-- ==== Sys2Proof/Syntax.lean ====
section
/-! DEFINITION. The instructions: one constructor of `Instr` per row of spec/opcode_table.json, the nine requests as a
type of their own (the front end keeps one per requester, 10 R31), and the encoded forms of 30_encoding.md R70, R72, R75. -/

namespace Sys2Proof

/-- Every row of spec/opcode_table.json: five command words (30 R74), two CONFIG pseudo-commands (30 R72), nine
front-end requests (30 R75). -/
inductive Instr where
  /-- START, 41 R114. -/
  | start (payload : Byte)
  /-- WAIT_ACK, 41 R115. -/
  | waitAck (payload : Byte)
  /-- WAIT_ACK_STOP, 41 R116. -/
  | waitAckStop (payload : Byte)
  /-- SEND_ACK, 41 R117. -/
  | sendAck (payload : Byte)
  /-- SEND_NACK_STOP, 41 R118. -/
  | sendNackStop (payload : Byte)
  /-- CONFIG<-RESET, 40 R91. -/
  | configReset
  /-- CONFIG<-ENABLE, 40 R92. -/
  | configEnable
  /-- open(), 70 R235. -/
  | openReq
  /-- enable(), 40 R94. -/
  | enable
  /-- disable(), 40 R95. -/
  | disable
  /-- set_speed(freq_hz), 40 R96. -/
  | setSpeed (freqHz : Int)
  /-- get_speed(), 40 R98. -/
  | getSpeed
  /-- read(addr, n), 42 R132. -/
  | read (addr : Int) (n : Int)
  /-- write(addr, data), 42 R131. -/
  | write (addr : Int) (data : List Byte)
  /-- write_and_read(addr, data, rd_len), 42 R133. -/
  | writeAndRead (addr : Int) (data : List Byte) (rdLen : Int)
  /-- get_cache_size(), 43 R160. -/
  | getCacheSize
  deriving DecidableEq, Repr

/-- The five control opcodes of 30 R74. -/
inductive CwOp where
  | start | waitAck | waitAckStop | sendAck | sendNackStop
  deriving DecidableEq, Repr

/-- The command word with this opcode and payload, as an instruction. -/
def CwOp.instr : CwOp → Byte → Instr
  | .start, p => .start p
  | .waitAck, p => .waitAck p
  | .waitAckStop, p => .waitAckStop p
  | .sendAck, p => .sendAck p
  | .sendNackStop, p => .sendNackStop p

/-- The nine front-end requests (30 R75). -/
inductive Request where
  | openReq
  | enable
  | disable
  | setSpeed (freqHz : Int)
  | getSpeed
  | read (addr : Int) (n : Int)
  | write (addr : Int) (data : List Byte)
  | writeAndRead (addr : Int) (data : List Byte) (rdLen : Int)
  | getCacheSize
  deriving DecidableEq, Repr

/-- The request as an instruction. -/
def Request.instr : Request → Instr
  | .openReq => .openReq
  | .enable => .enable
  | .disable => .disable
  | .setSpeed f => .setSpeed f
  | .getSpeed => .getSpeed
  | .read a n => .read a n
  | .write a d => .write a d
  | .writeAndRead a d n => .writeAndRead a d n
  | .getCacheSize => .getCacheSize

/-- The request record of 30 R75, `(op, addr, data, n, freq_hz)`; `n` also carries `rd_len`. -/
structure ReqRecord where
  op     : BitVec 4
  addr   : Int
  data   : List Byte
  n      : Int
  freqHz : Int
  deriving DecidableEq, Repr

/-- An instruction as it reaches the block: a word of the TX FIFO (R70), a byte written to CONFIG (R72), or a request
record (R75). -/
inductive Encoded where
  | cw (w : Word)
  | cfg (v : Byte)
  | req (r : ReqRecord)
  deriving DecidableEq, Repr

end Sys2Proof
end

**Task objective**
Find the line with "p => .waitAck p" in the material above. Reproduce it and each line after it up to and including the line with "cw (w : Word)".

**Solved exercise**
  | .waitAck, p => .waitAck p
  | .waitAckStop, p => .waitAckStop p
  | .sendAck, p => .sendAck p
  | .sendNackStop, p => .sendNackStop p

/-- The nine front-end requests (30 R75). -/
inductive Request where
  | openReq
  | enable
  | disable
  | setSpeed (freqHz : Int)
  | getSpeed
  | read (addr : Int) (n : Int)
  | write (addr : Int) (data : List Byte)
  | writeAndRead (addr : Int) (data : List Byte) (rdLen : Int)
  | getCacheSize
  deriving DecidableEq, Repr

/-- The request as an instruction. -/
def Request.instr : Request → Instr
  | .openReq => .openReq
  | .enable => .enable
  | .disable => .disable
  | .setSpeed f => .setSpeed f
  | .getSpeed => .getSpeed
  | .read a n => .read a n
  | .write a d => .write a d
  | .writeAndRead a d n => .writeAndRead a d n
  | .getCacheSize => .getCacheSize

/-- The request record of 30 R75, `(op, addr, data, n, freq_hz)`; `n` also carries `rd_len`. -/
structure ReqRecord where
  op     : BitVec 4
  addr   : Int
  data   : List Byte
  n      : Int
  freqHz : Int
  deriving DecidableEq, Repr

/-- An instruction as it reaches the block: a word of the TX FIFO (R70), a byte written to CONFIG (R72), or a request
record (R75). -/
inductive Encoded where
  | cw (w : Word)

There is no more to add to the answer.